(Entries taken from a collection)
/-- R132, R182, R211, R238, R311: an encoder command with no room for its stream ends in `CAP_ALLOC` with the bits up to the one that
filled the buffer appended. -/
def Obligations.EncodersPastTheLimitFault : Prop :=
  ∀ s : State, CanEncode s →
    (∀ h, hufTables s.input = .ok h → ¬ RoomFor s (hufStream h s.input).length →
      ∃ t, exec .hufEnc s = .next t ∧ AppendFaults s (hufStream h s.input) t) ∧
    (¬ RoomFor s (lzwStream s.input).length →
      ∃ t, exec .lzwEnc s = .next t ∧ AppendFaults s (lzwStream s.input) t) ∧
    (¬ RoomFor s (riceStream (riceSearch s.input) s.input).length →
      ∃ t, exec .riceEnc s = .next t ∧ AppendFaults s (riceStream (riceSearch s.input) s.input) t)

/-- R165, R176, R182, R315, R316: how `HUF.ENC` ends once its checks have passed. Its tables are built first. If they are built, it
completes or ends in `CAP_ALLOC`, as the room is. If they fault, it is with `CAP_NODE_POOL` or `CAP_CODE_LEN`, before any bit is
appended: the writer is untouched and the counts are 0. -/
def Obligations.HufEncEndsInOneOfThreeWays : Prop :=
  ∀ s : State, CanEncode s → ∃ t, exec .hufEnc s = .next t ∧
    ((∃ h, hufTables s.input = .ok h ∧ RoomFor s (hufStream h s.input).length ∧
        AppendCompletes s (hufStream h s.input) t) ∨
      (∃ h, hufTables s.input = .ok h ∧ ¬ RoomFor s (hufStream h s.input).length ∧
        AppendFaults s (hufStream h s.input) t) ∨
      (∃ k, hufTables s.input = .error k ∧ (k = .capNodePool ∨ k = .capCodeLen) ∧ t.w = s.w ∧
        t.res0 = 0#64 ∧ t.res1 = 0#64 ∧ t.status = faultedStatus k ∧ OnlyWriter s t))

/-- R61, R75, R355: what an encoder command writes depends on the writer it found, the configuration and the input bytes only: two
cores that agree on these end with the same writer, results and `STATUS`, whatever the rest of `MEM` and the addresses are. -/
def Obligations.EncodersDependOnlyOnTheInput : Prop :=
  ∀ (i : Instr) (s s' t t' : State), IsEncoder i → CanEncode s → CanEncode s' →
    s.cfg = s'.cfg → s.w = s'.w → s.input = s'.input →
    exec i s = .next t → exec i s' = .next t' →
    t.w = t'.w ∧ t.res0 = t'.res0 ∧ t.res1 = t'.res1 ∧ t.status = t'.status

/-- R104: `BSW.REL` after an encoder command that did not fault delivers its stream: the record is the encoder's buffer and its
counts, `RES0` and `RES1` are the encoder's, and the writer is empty again. -/
def Obligations.ReleaseDeliversTheEncodedStream : Prop :=
  ∀ (i : Instr) (s t : State), IsEncoder i → CanEncode s → exec i s = .next t → t.status.fault = false →
    ∃ u, exec .bswRel t = .next u ∧
      u.released = s.released ++ [⟨t.w.wbuf, t.w.bytesAllocated, t.w.bitsWritten⟩] ∧
      u.res0 = t.res0 ∧ u.res1 = t.res1 ∧ u.w.bitsWritten = 0 ∧ u.status = completedStatus false

/-! ### The Huffman encoder -/

/-- R167, R168, R170, R171, R174: after the tables are built, leaf `i` carries the number of occurrences of byte `i` and is valid exactly when
it occurs; inner node `j` is valid exactly when it was allocated, and then it has two valid children of lower index, the left one,
extracted first, before the right one in the order of `(frequency, index)`, and carries the sum of their frequencies; the root
carries the number of input bytes. -/
def Obligations.HufNodesCarryTheInputCounts : Prop :=
  ∀ (input : List Byte) (h : HufScratch), input ≠ [] → hufTables input = .ok h →
    (∀ i < 256, (poolAt h.pool i).frequency = input.count (BitVec.ofNat 8 i) ∧
      ((poolAt h.pool i).valid = true ↔ BitVec.ofNat 8 i ∈ input)) ∧
    (∀ j < 512, (poolAt h.pool (256 + j)).valid = true ↔ j < h.innerCount) ∧
    (∀ j < h.innerCount, ∃ l r, (poolAt h.pool (256 + j)).left = some l ∧ (poolAt h.pool (256 + j)).right = some r ∧
      l < 256 + j ∧ r < 256 + j ∧ (poolAt h.pool l).valid = true ∧ (poolAt h.pool r).valid = true ∧
      ((poolAt h.pool l).frequency < (poolAt h.pool r).frequency ∨
        ((poolAt h.pool l).frequency = (poolAt h.pool r).frequency ∧ l < r)) ∧
      (poolAt h.pool (256 + j)).frequency = (poolAt h.pool l).frequency + (poolAt h.pool r).frequency) ∧
    ∃ n, h.root = some n ∧ (poolAt h.pool n).valid = true ∧ (poolAt h.pool n).frequency = input.length

/-- R170: `extract_min()` takes out of a queue the index whose pair `(frequency, index)` is smallest in lexicographic order, and
nothing else; of an empty queue it takes nothing. -/
def Obligations.HufExtractTakesTheSmallestPair : Prop :=
  ∀ (pool : List HufNode) (queue : List Nat),
    (queue = [] → hufExtract pool queue = none) ∧
    (queue ≠ [] → ∃ i, hufExtract pool queue = some (i, queue.erase i) ∧ i ∈ queue ∧
      ∀ j ∈ queue, (poolAt pool i).frequency < (poolAt pool j).frequency ∨
        ((poolAt pool i).frequency = (poolAt pool j).frequency ∧ i ≤ j))

/-- R173: `CAP_NODE_POOL` cannot be raised; with `m ≥ 1` distinct bytes exactly `m - 1` inner nodes are allocated, at most 255. -/
def Obligations.HufNodePoolIsNeverExhausted : Prop :=
  ∀ input : List Byte, hufTables input ≠ .error .capNodePool ∧
    ∀ h, hufTables input = .ok h → input ≠ [] →
      h.innerCount + 1 = ((List.range 256).filter (fun i => decide (BitVec.ofNat 8 i ∈ input))).length ∧
      h.innerCount ≤ 255

/-- R175, R177: the root's code is `(0, 1)`; a left child's code is its parent's with a 0 appended, a right child's with a 1. The codes
of the bytes that occur have 1 to 64 bits, start with a 0, and none is a beginning of another; a byte that does not occur has the
empty code; one distinct byte has the code `(0, 1)`; with more than one every code has at least 2 bits. -/
def Obligations.HufCodesArePrefixFree : Prop :=
  ∀ (input : List Byte) (h : HufScratch), hufTables input = .ok h →
    (∀ n, h.root = some n → (poolAt h.pool n).code = ⟨0#64, 1⟩) ∧
    (∀ j < h.innerCount, ∀ l r, (poolAt h.pool (256 + j)).left = some l → (poolAt h.pool (256 + j)).right = some r →
      (poolAt h.pool l).code =
        ⟨(poolAt h.pool (256 + j)).code.bits, (poolAt h.pool (256 + j)).code.length + 1⟩ ∧
      (poolAt h.pool r).code =
        ⟨(poolAt h.pool (256 + j)).code.bits ||| (1#64 <<< (poolAt h.pool (256 + j)).code.length),
          (poolAt h.pool (256 + j)).code.length + 1⟩) ∧
    (∀ v ∈ input, 1 ≤ (poolAt h.pool v.toNat).code.length ∧ (poolAt h.pool v.toNat).code.length ≤ 64 ∧
      (poolAt h.pool v.toNat).code.bits.getLsbD 0 = false) ∧
    (∀ v ∈ input, ∀ u ∈ input, v ≠ u →
      ¬ (poolAt h.pool v.toNat).code.stream <+: (poolAt h.pool u.toNat).code.stream) ∧
    (∀ v : Byte, v ∉ input → (poolAt h.pool v.toNat).code = ⟨0#64, 0⟩) ∧
    (∀ v ∈ input, (∀ u ∈ input, u = v) → (poolAt h.pool v.toNat).code = ⟨0#64, 1⟩) ∧
    (∀ v ∈ input, ∀ u ∈ input, v ≠ u → 2 ≤ (poolAt h.pool v.toNat).code.length)

/-- R110, R178: `L = bitlen(max_len)` where `max_len` is the largest code length of the bytes that occur; `L` is in `1..=7`, and every
code length fits in `L` bits. -/
def Obligations.HufFieldWidthHoldsEveryLength : Prop :=
  ∀ (input : List Byte) (h : HufScratch), input ≠ [] → hufTables input = .ok h →
    (∀ v ∈ input, (poolAt h.pool v.toNat).code.length ≤ h.maxLen) ∧
    (∃ v ∈ input, (poolAt h.pool v.toNat).code.length = h.maxLen) ∧
    h.fieldWidth = Nat.log2 h.maxLen + 1 ∧ 1 ≤ h.fieldWidth ∧ h.fieldWidth ≤ 7 ∧
    ∀ i < 256, (poolAt h.pool i).code.length < 2 ^ h.fieldWidth

/-- R112, R114: the header is `32 + 256·L + Σ l_s` bits long, 0 to 7 padding bits bring it to a byte boundary, and the stream is
header, padding and the codes of the input bytes. -/
def Obligations.HufStreamLengthIsAsStated : Prop :=
  ∀ (h : HufScratch) (input : List Byte),
    (hufHeader h).length =
      32 + 256 * h.fieldWidth + ((List.range 256).map (fun i => (poolAt h.pool i).code.length)).sum ∧
    ∃ pad < 8, ((hufHeader h).length + pad) % 8 = 0 ∧
      (hufStream h input).length = (hufHeader h).length + pad +
        (input.map (fun v => (poolAt h.pool v.toNat).code.length)).sum

/-- There is a node `d` child links below node `n`. -/
def HasNodeAtDepth (pool : List HufNode) : Nat → Nat → Prop
  | 0, _ => True
  | d + 1, n => 256 ≤ n ∧ ∃ l r, (poolAt pool n).left = some l ∧ (poolAt pool n).right = some r ∧
      (HasNodeAtDepth pool d l ∨ HasNodeAtDepth pool d r)

/-- R175, R176: the code generator faults, with `CAP_CODE_LEN`, exactly when some node, leaf or inner, lies at depth 64 or more below the
root and so would get a 65-bit code. -/
def Obligations.HufCodeLengthFaultIsADeepNode : Prop :=
  ∀ (h : HufScratch) (n : Nat), h.root = some n →
    (hufAssign h = .error .capCodeLen ↔ HasNodeAtDepth h.pool 64 n)

/-- R173, R176, 93_implementation_defined.md G1: the tables are built for every input of fewer than `Fib(66)` bytes, so `CAP_CODE_LEN`
cannot be raised when `LEN_BITS ≤ 44`. (The spec supplies the bound from general knowledge.) -/
def Obligations.HufTablesAreBuiltBelowFib66Bytes : Prop :=
  ∀ input : List Byte, input.length < 27777890035288 → ∃ h, hufTables input = .ok h

/-! ### The LZW encoder -/

/-- R203, R210: after any input the scratch satisfies the invariants of R210, and no entry is defined twice. -/
def Obligations.LzwScratchInvariants : Prop :=
  ∀ (input : List Byte) (z : LzwScratch), (lzwBytes input lzwInit).2 = z →
    256 ≤ z.nextCode ∧ z.nextCode ≤ 4096 ∧ z.width = min 12 (Nat.log2 z.nextCode + 1) ∧
    z.dict.length + 256 = z.nextCode ∧ (∀ w, z.w = some w → w < z.nextCode) ∧ (z.w = none ↔ input = []) ∧
    (∀ (i : Nat) (e : LzwEntry), z.dict[i]? = some e → e.prefixCode < 256 + i) ∧ z.dict.Nodup

/-- R116: emission `j` of a dictionary cycle has width `min(12, bitlen(255 + j))`, and a cycle is 3841 emissions (here `k` counts
the emissions of the stream from 0). -/
def Obligations.LzwWidthSchedule : Prop :=
  ∀ (input : List Byte) (k : Nat) (e : LzwEmission), (lzwEmissions input)[k]? = some e →
    e.width = min 12 (Nat.log2 (256 + k % 3841) + 1)

/-- R206, R211: a stream has at least one code and at most one per input byte, and every code fits in its width. -/
def Obligations.LzwCodesFitTheirWidths : Prop :=
  ∀ input : List Byte, input ≠ [] →
    1 ≤ (lzwEmissions input).length ∧ (lzwEmissions input).length ≤ input.length ∧
    ∀ e ∈ lzwEmissions input, e.code < 2 ^ e.width ∧ 9 ≤ e.width ∧ e.width ≤ 12

/-! ### The Rice encoder -/

/-- R234, R241: the parameter is the smallest `k` in `0..=8` that minimises `Σ (v >> k) + 1 + k` over the input; it is never 8. -/
def Obligations.RiceParameterIsTheSmallestMinimiser : Prop :=
  ∀ input : List Byte,
    (∀ j ≤ 8, (input.map (fun v => v.toNat / 2 ^ (riceSearch input).k + 1 + (riceSearch input).k)).sum ≤
      (input.map (fun v => v.toNat / 2 ^ j + 1 + j)).sum) ∧
    (∀ j < (riceSearch input).k,
      (input.map (fun v => v.toNat / 2 ^ (riceSearch input).k + 1 + (riceSearch input).k)).sum <
      (input.map (fun v => v.toNat / 2 ^ j + 1 + j)).sum) ∧
    (riceSearch input).k ≤ 7

/-! ### Round trips (R275), with the reference decoders -/

/-- The premises of R275 on a machine `s` about to be reset: a legal configuration, and an input range an encoder accepts. -/
def GoodInput (s : State) (base size : Word64) : Prop :=
  s.cfg.Legal ∧ 1 ≤ size.toNat ∧ size.toNat < 2 ^ s.cfg.lenBits ∧ base.toNat + size.toNat ≤ 2 ^ s.cfg.addrBits

/-- R275, R274 (Rice): the stream `RICE.ENC` leaves decodes to the input, with every bit consumed; with a smaller capacity, to its
beginning. And from reset, `RICE.ENC` ; `BSW.REL` with room for the stream round-trips. -/
def Obligations.RiceRoundTrip : Prop :=
  (∀ s : State, CanEncode s → RoomFor s (4 + riceTotal s.input (riceSearch s.input).k) →
    ∃ t, exec .riceEnc s = .next t ∧ t.status.fault = false ∧
      (riceDecode (t.w.wbuf.take ((t.w.bitsWritten + 7) / 8)) t.w.bitsWritten s.arg1.toNat =
        ⟨.ok s.input, t.w.bitsWritten⟩) ∧
      ∀ cap, 1 ≤ cap → cap < s.arg1.toNat →
        (riceDecode (t.w.wbuf.take ((t.w.bitsWritten + 7) / 8)) t.w.bitsWritten cap).outcome =
          .ok (s.input.take cap)) ∧
  ∀ (s : State) (base size : Word64) (input : List Byte), GoodInput s base size →
    Memory.bytes s.mem base.toNat size.toNat = input →
    RoomFor s.resetCore (4 + riceTotal input (riceSearch input).k) → RoundTrip .rice s base size

/-- R275, R266 (LZW): the stream `LZW.ENC` leaves decodes, with any capacity of at least the input length, to the input, with every
bit consumed. And from reset, `LZW.ENC` ; `BSW.REL` with room for the stream round-trips. -/
def Obligations.LzwRoundTrip : Prop :=
  (∀ s : State, CanEncode s → RoomFor s (lzwStream s.input).length →
    ∃ t, exec .lzwEnc s = .next t ∧ t.status.fault = false ∧
      ∀ cap, s.arg1.toNat ≤ cap →
        lzwDecode (t.w.wbuf.take ((t.w.bitsWritten + 7) / 8)) t.w.bitsWritten cap =
          ⟨.ok s.input, t.w.bitsWritten⟩) ∧
  ∀ (s : State) (base size : Word64) (input : List Byte), GoodInput s base size →
    Memory.bytes s.mem base.toNat size.toNat = input →
    RoomFor s.resetCore (lzwStream input).length → RoundTrip .lzw s base size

Problem: Your answer must be the lines above from the one containing "buffer and its" to the one containing "((poolAt h.pool i).valid", both included, restated word for word.

Output:
/-- R104: `BSW.REL` after an encoder command that did not fault delivers its stream: the record is the encoder's buffer and its
counts, `RES0` and `RES1` are the encoder's, and the writer is empty again. -/
def Obligations.ReleaseDeliversTheEncodedStream : Prop :=
  ∀ (i : Instr) (s t : State), IsEncoder i → CanEncode s → exec i s = .next t → t.status.fault = false →
    ∃ u, exec .bswRel t = .next u ∧
      u.released = s.released ++ [⟨t.w.wbuf, t.w.bytesAllocated, t.w.bitsWritten⟩] ∧
      u.res0 = t.res0 ∧ u.res1 = t.res1 ∧ u.w.bitsWritten = 0 ∧ u.status = completedStatus false

/-! ### The Huffman encoder -/

/-- R167, R168, R170, R171, R174: after the tables are built, leaf `i` carries the number of occurrences of byte `i` and is valid exactly when
it occurs; inner node `j` is valid exactly when it was allocated, and then it has two valid children of lower index, the left one,
extracted first, before the right one in the order of `(frequency, index)`, and carries the sum of their frequencies; the root
carries the number of input bytes. -/
def Obligations.HufNodesCarryTheInputCounts : Prop :=
  ∀ (input : List Byte) (h : HufScratch), input ≠ [] → hufTables input = .ok h →
    (∀ i < 256, (poolAt h.pool i).frequency = input.count (BitVec.ofNat 8 i) ∧
      ((poolAt h.pool i).valid = true ↔ BitVec.ofNat 8 i ∈ input)) ∧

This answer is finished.